Data entries:
══════

-- ==== Sys2Proof/Machine/Images.lean ====
section
/-! DEFINITION. Meanings of firmware staging and activation, of the recovery image, and of snapshots (R66, R69 to R72, R82 to R95, R616, R778). -/

namespace Sys2Proof.Machine

/-! ## Staging (R82, R83) -/

/-- The claim on the firmware banks (R778). -/
def fwLock : Nat := 0x04000000

/-- The bank that the active pair does not run. -/
def State.idleBank (s : State) : Nat := 1 - s.rf F.GLB_BOOT_STATUS_running_bank

/-- DEV_IMAGE_STAGE (R82, R83). -/
def devImageStageSpec : CmdSpec where
  opcode := 0x0020
  needs := fun _ => 4
  locks := fun _ _ => [⟨.firmware, 0⟩]
  indirect := false
  noGen := false
  body := fun c s =>
    c.checked s [(0, 0)] fun _ =>
      guards [(c.p 1 % 64 != 0, fun _ => badP s 1), (c.p 3 = 0 || c.p 3 > 33554432, fun _ => badP s 3)] fun _ =>
        withClaims s [(fwLock, holderWord 0x00 0x01 c.mid)] fun s =>
          let s := s.readImage c none
          c.tried s (s.imageFault 1 (slice c.data 0 (c.p 3)) (fun _ => none) 7) fun _ =>
          .pend ((s.setBank s.idleBank { s.bank s.idleBank with staged := false }).markMram (bankAt s.idleBank) true)

/-- DEV_IMAGE_STAGE (R83). -/
def execDevImageStage (e : AdminEntry) (s : State) : Host.Outcome State Fault Refusal := .next (s.runCmd devImageStageSpec e)

/-- IMAGE_STAGE_END (R82): the bank has been written and is verified as written. -/
def execImageStageEnd (s : State) : Host.Outcome State Fault Refusal :=
  .next <|
    match s.findPend (·.cmd.opcode = 0x0020) with
    | none => s
    | some p =>
      let b := s.idleBank
      let img := slice p.cmd.data 0 (p.cmd.p 3)
      let s := (s.putMram (bankAt b) img).dropClaim fwLock
      match s.imageFault 1 img (fun _ => none) 7 with
      | some (st, r, ws) => ((s.setBank b { verified := decide (r = 0x0008), staged := false, bodyCrc := imgBodyCrc img }).finish p st r ws)
      | none =>
        let s := s.setBank b { verified := true, staged := true, bodyCrc := imgBodyCrc img }
        (s.finish p 0 0 (results [field (imgWord img 1) 15 0 * 2 ^ 16 + field (imgWord img 4) 31 16, (imgBodyCrc img).toNat]))

/-! ## Activation (R84 to R89) -/

/-- DEV_IMAGE_ACTIVATE (R84, R85). -/
def devImageActivateSpec : CmdSpec where
  opcode := 0x0021
  needs := fun _ => 2
  locks := fun _ _ => [⟨.firmware, 0⟩]
  indirect := false
  noGen := false
  body := fun c s =>
    c.checked s [(0, 1)] fun _ =>
      let other := 1 - s.activePair
      guards [(!(s.bank s.idleBank).staged, fun _ => refuse s 0x0005),
          (s.pair other == .held || s.pair other == .islandReset || s.isOut (pairRes other), fun _ => refuse s 0x000A),
          (s.rfb F.GLB_MODE_transition, fun _ => refuse s 0x0002)] fun _ =>
        withClaims s [(fwLock, holderWord 0x00 0x02 c.mid)] fun s =>
          .pend (({ s with boot := { s.boot with activation := { running := true, commitSvn := bitAt (c.p 0) 0 } } }).setPair other .activating)

/-- DEV_IMAGE_ACTIVATE (R85 step 1). -/
def execDevImageActivate (e : AdminEntry) (s : State) : Host.Outcome State Fault Refusal := .next (s.runCmd devImageActivateSpec e)

/-- The fault of the staged bank as the standby pair verifies it (R82, R85 step 2). No entry word of DEV_IMAGE_ACTIVATE holds a length, and no
rule says which word BAD_PARAM names for one that has come to disagree: it names word 0 (DESIGN CHOICE, log entry 57). -/
def State.stagedFault (s : State) : Option (Nat × Nat × List Word) :=
  s.imageFault 1 (s.imageAt (bankAt s.idleBank) 0x2000000) (fun _ => none) 0

/-- The standby pair loads the staged bank for an activation. -/
def State.activating (s : State) : Bool := s.boot.activation.running && !s.boot.fatalWaits && s.pair (1 - s.activePair) == .activating

/-- Steps 4 to 9 of R85 (R95): the standby pair takes over with the handover record after an admin pause of so many microseconds, writes the
boot record and the reply, and the old pair boots from the new bank. -/
def State.handedOver (s : State) (pauseUs : Nat) : State :=
  let old := s.activePair
  let b := s.idleBank
  let svn := field (Mem.word s.mem.mram (bankAt b + 4)) 15 0
  let commit := s.boot.activation.commitSvn
  let s := { (s.setRunning (1 - old) b) with boot := { (s.setRunning (1 - old) b).boot with activation := {} } }
  let s := s.setBank b { s.bank b with verified := true, staged := false }
  let s := (s.handOver).writeBoot fun w => putField w 0 0 b
  let s := s.setF F.GLB_BOOT_STATUS_active_bank b
  let s := if commit then { s with boot := { s.boot with fuses := insertKey s.boot.fuses 1 (max svn (lookupD s.boot.fuses 1 0)) } } else s
  ((s.dropClaim fwLock).finishOp 0x0021 0 0 (results [1 - old, pauseUs])).rebootPair old

/-- The active pair fails after step 4 of R85 (R89, R90, R729): the takeover comes with the handover record, and steps 5 to 9 follow. -/
def State.faultHanded (s : State) (pauseUs : Nat) : State :=
  let s := (((s.foghorn 3).raiseEs 37).bump R.RAS_TAKEOVERS).log 5 { block := 0, res := pairRes s.activePair }
  let s := s.handedOver pauseUs
  { s with boot := { s.boot with revalidating := true, revalidated := false } }.modeEvent .handed

/-- HANDOVER_REQUEST (R85, R89): the staged bank verifies, and the standby pair takes over. -/
def execHandoverRequest (course : Handover) (s : State) : Host.Outcome State Fault Refusal :=
  .next <|
    if !s.activating || s.stagedFault.isSome then s
    else if course.fault then s.pairFaultBy s.activePair [] fun s => s.faultHanded course.pauseUs.val
    else s.handedOver course.pauseUs.val

/-- ACTIVATION_TIMEOUT (R88): the standby pair has not come up within 2 s. -/
def execActivationTimeout (s : State) : Host.Outcome State Fault Refusal :=
  .next (if s.boot.activation.running && !s.boot.activation.faulted && !s.boot.fatalWaits then s.endActivation 0x20 0x0009 else s)

/-- ACTIVATION_VERIFY_FAIL (R88): the staged bank fails verification at step 2 of R85. -/
def execActivationVerifyFail (s : State) : Host.Outcome State Fault Refusal :=
  .next <|
    if !s.activating then s
    else
      match s.stagedFault with
      | none => s
      | some (st, r, ws) =>
        let s := s.setBank s.idleBank { verified := decide (r = 0x0008), staged := false,
                                        bodyCrc := imgBodyCrc (s.imageAt (bankAt s.idleBank) 0x2000000) }
        s.endActivation st r ws

/-! ## Query (R92) -/

/-- The result words of DEV_IMAGE_QUERY for the image at an MRAM offset: its type, and verified, staged, active, running with the CRC of its body. -/
def State.imageWords (s : State) (a type : Nat) (verified staged active running : Bool) (crc : Nat) : List Word :=
  let w := fun i => Mem.word s.mem.mram (a + 4 * i)
  let present := w 0 = 0x4B5A494D && w 15 = (crc32c (Mem.bytes s.mem.mram a 60)).toNat
  let min := lookupD s.boot.fuses type 0 % 2 ^ 16
  if !present then results [0, 0, 0, 0, 0, 0, 0, min]
  else results [2 ^ 31 + b2n verified * 2 ^ 30 + b2n staged * 2 ^ 29 + b2n active * 2 ^ 28 + b2n running * 2 ^ 27 + field (w 1) 15 0,
    w 4, w 2, crc, w 6, w 7, field (w 1) 31 16 * 2 ^ 16, min]

/-- DEV_IMAGE_QUERY (R92). -/
def devImageQuerySpec : CmdSpec where
  opcode := 0x0022
  needs := fun _ => 8
  locks := fun _ _ => []
  indirect := false
  noGen := false
  body := fun c s =>
    c.checked s [(0, 0x311)] fun _ =>
      let b := c.p 0 % 2
      let g := field (c.p 0) 9 8
      if bitAt (c.p 0) 4 then
        let v := s.group g
        let x := v.bank b
        let active := bitAt s.bootInForce.1 (8 + g) == decide (b = 1)
        let running := v.started && v.active = b && x.staged
        .ok s (s.imageWords (ucodeSlot b g) 2 x.verified (x.staged && !active) active running x.bodyCrc.toNat)
      else
        let v := s.bank b
        .ok s (s.imageWords (bankAt b) 1 v.verified v.staged (decide (s.bootInForce.1 % 2 = b)) (decide (s.rf F.GLB_BOOT_STATUS_running_bank = b))
          v.bodyCrc.toNat)

/-- DEV_IMAGE_QUERY (R92). -/
def execDevImageQuery (e : AdminEntry) (s : State) : Host.Outcome State Fault Refusal := .next (s.runCmd devImageQuerySpec e)

/-! ## The ROM recovery loader (R66, R616) -/

/-- RECOVERY_COMMIT (R66, R616): the image assembled is verified, written to bank A and named by the boot record; the loader answers and
reboots from step 2 of R64. -/
def execRecoveryCommit (src : BitVec 8) (length : Word) (s : State) : Host.Outcome State Fault Refusal :=
  .next <|
    let n := length.toNat
    match s.mctpHost with
    | .nobody => s
    | .loader =>
      let img := Mem.bytes s.mem.cache 0 (if n ≤ 33554432 then n else 0)
      let answer := fun (s : State) (st detail : Nat) => s.vendorAnswer src.toNat 4 st detail []
      let dropped := { s with mem := { s.mem with cache := [] } }
      let len := imgWord img 2
      let slot := field (imgWord img 1) 23 16
      if n < 1216 || n > 33554432 then answer s 2 0
      else if imgHeaderBad 1 img then answer dropped 3 0x06
      else if n != 64 + len + 1088 then answer s 2 0
      else if !slotServes 1 slot || !s.signed slot (slice img 0 (64 + len)) (slice img (64 + len) 1088) then answer dropped 3 0x1A
      else if field (imgWord img 1) 15 0 < lookupD s.boot.fuses 1 0 then answer dropped 3 0x07
      else
        let s := (dropped.putMram (bankAt 0) img).writeBoot fun w => putField w 0 0 0
        let s := s.setBank 0 { verified := true, bodyCrc := imgBodyCrc img }
        (answer s 0 0).bootStart 0x04
    | _ => s.unserved src.toNat 4

/-! ## Snapshots (R69 to R72, R95) -/

/-- DEV_SNAPSHOT_SAVE (R69, R70): the body is in the firmware's own format, which is left open (log entry 2). -/
def devSnapshotSaveSpec : CmdSpec where
  opcode := 0x0030
  needs := fun _ => 1
  locks := fun _ c => [⟨.snapshot, c.p 0 % 4⟩]
  indirect := false
  noGen := false
  body := fun c s =>
    c.checked s [(0, 0x103)] fun _ => .pendNote (({ s with fresh := s.fresh + 1 }).markMram (snapAt (c.p 0 % 4)) true) [s.fresh]

/-- DEV_SNAPSHOT_SAVE (R70). -/
def execDevSnapshotSave (e : AdminEntry) (s : State) : Host.Outcome State Fault Refusal := .next (s.runCmd devSnapshotSaveSpec e)

/-- A header with its CRC. -/
def sealHeader (w : List Word) : List Word := w.take 15 ++ [crc32c (wordsBytes (w.take 15))]

/-- boot_apply is cleared on a valid slot (R69). -/
def State.clearApply (s : State) (k : Nat) : State :=
  let w := s.snapHeader k
  if s.snapValid k && bitAt (wd w 1) 8 then s.putMram (snapAt k) (wordsBytes (sealHeader (setWd w 1 (wd w 1 - 256)))) else s

/-- SNAPSHOT_SAVE_END (R69, R70, R95): the body is in MRAM and the header follows. -/
def execSnapshotSaveEnd (slot : Fin 4) (s : State) : Host.Outcome State Fault Refusal :=
  .next <|
    let k := slot.val
    match s.findPend (fun p => p.cmd.opcode = 0x0030 && p.cmd.p 0 % 4 = k) with
    | none => s
    | some p =>
      let body := (Config.freeBytes (p.note.getD 0 0)).take snapMax
      let crc := crc32c body
      let seq := nextSeq (((List.range 4).filter s.snapValid).map fun j => wd (s.snapHeader j) 2)
      let sec := timeSec s.now
      let apply := bitAt (p.cmd.p 0) 8
      let w := sealHeader (results [0x4B5A534E, b2n apply * 256 + k, seq, s.boot.fwMajor * 2 ^ 16 + s.boot.fwMinor, sec % 2 ^ 32, sec / 2 ^ 32,
        body.length, crc.toNat] ++ List.replicate 7 0#32)
      let s := { (s.putMram (snapAt k + 64) body).putMram (snapAt k) (wordsBytes w) with snaps := insertKey s.snaps k (s.capture crc) }
      let s := if apply then ((List.range 4).filter (· != k)).foldl State.clearApply s else s
      (s.finish p 0 0 (results [seq])).raiseEs 8

/-- DEV_SNAPSHOT_QUERY (R71). -/
def devSnapshotQuerySpec : CmdSpec where
  opcode := 0x0031
  needs := fun _ => 6
  locks := fun _ _ => []
  indirect := false
  noGen := false
  body := fun c s =>
    c.checked s [(0, 3)] fun _ =>
      let k := c.p 0 % 4
      let w := s.snapHeader k
      if !s.snapValid k then .ok s (results [k, 0, 0, 0, 0, 0])
      else
        let fits := decide (field (wd w 3) 31 16 = s.boot.fwMajor)
        .ok s (results [2 ^ 31 + b2n (bitAt (wd w 1) 8) * 2 ^ 30 + b2n fits * 2 ^ 29 + k, wd w 2, wd w 3, wd w 4, wd w 5, wd w 6])

/-- DEV_SNAPSHOT_QUERY (R71). -/
def execDevSnapshotQuery (e : AdminEntry) (s : State) : Host.Outcome State Fault Refusal := .next (s.runCmd devSnapshotQuerySpec e)

/-- DEV_SNAPSHOT_ERASE (R72, R95). -/
def devSnapshotEraseSpec : CmdSpec where
  opcode := 0x0032
  needs := fun _ => 1
  locks := fun _ c => [⟨.snapshot, c.p 0 % 4⟩]
  indirect := false
  noGen := false
  body := fun c s =>
    c.checked s [(0, 3)] fun _ =>
      let k := c.p 0 % 4
      .ok ({ (s.putMram (snapAt k) (List.replicate 64 0#8)).raiseEs 8 with snaps := eraseKey s.snaps k }) []

/-- DEV_SNAPSHOT_ERASE (R72). -/
def execDevSnapshotErase (e : AdminEntry) (s : State) : Host.Outcome State Fault Refusal := .next (s.runCmd devSnapshotEraseSpec e)

end Sys2Proof.Machine
end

══════

Print exactly the lines from the beginning of the entries through the line with "let s := s.readImage c none". Output nothing more.

■ Result
-- ==== Sys2Proof/Machine/Images.lean ====
section
/-! DEFINITION. Meanings of firmware staging and activation, of the recovery image, and of snapshots (R66, R69 to R72, R82 to R95, R616, R778). -/

namespace Sys2Proof.Machine

/-! ## Staging (R82, R83) -/

/-- The claim on the firmware banks (R778). -/
def fwLock : Nat := 0x04000000

/-- The bank that the active pair does not run. -/
def State.idleBank (s : State) : Nat := 1 - s.rf F.GLB_BOOT_STATUS_running_bank

/-- DEV_IMAGE_STAGE (R82, R83). -/
def devImageStageSpec : CmdSpec where
  opcode := 0x0020
  needs := fun _ => 4
  locks := fun _ _ => [⟨.firmware, 0⟩]
  indirect := false
  noGen := false
  body := fun c s =>
    c.checked s [(0, 0)] fun _ =>
      guards [(c.p 1 % 64 != 0, fun _ => badP s 1), (c.p 3 = 0 || c.p 3 > 33554432, fun _ => badP s 3)] fun _ =>
        withClaims s [(fwLock, holderWord 0x00 0x01 c.mid)] fun s =>
          let s := s.readImage c none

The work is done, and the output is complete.